Social sciences are about studying collective and long-lasting, but not eternal, idiosyncrasies which have “laws” of their own, but as these idiosyncrasies change over time, so the “laws” to explain them will change. If one translates in the language of the social science the above quote, it would look like this: social structuration in social classes evolves within societies, and is influenced by previous social forms. It is only with time that new social forms become accepted and integrated in a society, and the models and theories to explain them are specific to those societies, and do not determine social structuration. No one in social science would be shocked by such “translation”. It is certainly an issue and challenge for the natural sciences, but when it comes to the human and social sciences this is not a major issue.

Sheldrake appears aware of this, as he wrote later in the book, that sociology has abandoned in the 1960s such pretensions of finding eternal laws of society (pp. 254-255), especially through the disrepute of the functionalism and structuralism. From that point of view, it is clear that his book was not addressed to people in the social sciences. This is a bit disturbing, as they would be the only ones to be really able to embrace his concept in the context of what this books intend to do. It is unfortunate that Sheldrake missed such an opportunity to establish a dialogue with the social science community, but I guess his main “demons” were somewhere else...
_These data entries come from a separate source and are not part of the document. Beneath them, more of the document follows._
-- ==== Sys2Proof/Machine/Control.lean ====
section
/-! DEFINITION. BR, JMP (RET), JSR and JSRR (spec/41_control.md). None of them writes the flags (R174). -/

namespace Sys2Proof.Machine

/-- R7, the register JSR and JSRR write (R32, R174). -/
def linkReg : Reg := 7#3

/-- Save the return address, pc already pre-incremented, in R7 (R172, R173). -/
def saveLink (s : State) : State := s.setReg linkReg s.pc

/-- BR: pc plus the offset where the mask meets the flags, else nothing (R170, R110). -/
def execBr (n z p : BitVec 1) (off : BitVec 9) (s : State) : Host.Outcome State Fault Refusal :=
  .next (if branchTaken n z p s then s.setPc (addrPc9 off s) else s)

/-- JMP; RET where the base is R7 (R171). -/
def execJmp (base : Reg) (s : State) : Host.Outcome State Fault Refusal :=
  .next (s.setPc (s.reg base))

/-- JSR: save, then pc plus the 11-bit offset (R172). -/
def execJsr (off : BitVec 11) (s : State) : Host.Outcome State Fault Refusal :=
  .next ((saveLink s).setPc (addrPc11 off (saveLink s)))

/-- JSRR: save, then pc from the base register, read AFTER the save (R173; decision D14, log entry 14). -/
def execJsrr (base : Reg) (s : State) : Host.Outcome State Fault Refusal :=
  .next ((saveLink s).setPc ((saveLink s).reg base))

end Sys2Proof.Machine
end

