/-- A flush makes every byte sent before it visible: after HALT, and after PUTS or PUTSP that has ended, all bytes sent are
visible; OUT sends its byte and makes nothing visible (R261, R262, R45; decision D22, log entry 18). -/
def Obligations.FlushMakesAllBytesVisible : Prop :=
  (∀ log : List OutEvent, flushedBytes (log ++ [.flush]) = outBytes log) ∧
  (∀ s t : State, exec .trapHalt s = .next t → flushedBytes t.output = outBytes t.output) ∧
  (∀ (i : Instr) (s t : State), (i = .trapPuts ∨ i = .trapPutsp) → exec i s = .next t → t.service = none →
    flushedBytes t.output = outBytes t.output) ∧
  (∀ s t : State, exec .trapOut s = .next t → flushedBytes t.output = flushedBytes s.output ∧
    outBytes t.output = outBytes s.output ++ [(s.reg 0#3).setWidth 8])
end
This lack of dialogue appears to remain to this day. I did a relatively extensive search for social science journal articles that would use Sheldrake’s ideas, and to my surprise I found none. I think a number of reasons can be invoked to explain this situation: conservatism of those journals vis-à-vis his unconventional views (yet some of them in cultural studies are all but conservative); Sheldrake’s inability to reach out to the social science communities, as morphic resonance is expressed in ways that are not easy to integrate within existing models and theories from social sciences (something he recognizes himself – p. 309), etc. But I think the most important reason for this lack of interest is that Sheldrake’s ideas provide nothing new to the social sciences. This can be seen as a mixed blessing. On one hand, this confirms that most findings in sociology remain essentially valid, even with a morphic fields “update”. On the other hand, as it does not provide anything really new, then why should one bother using this concept?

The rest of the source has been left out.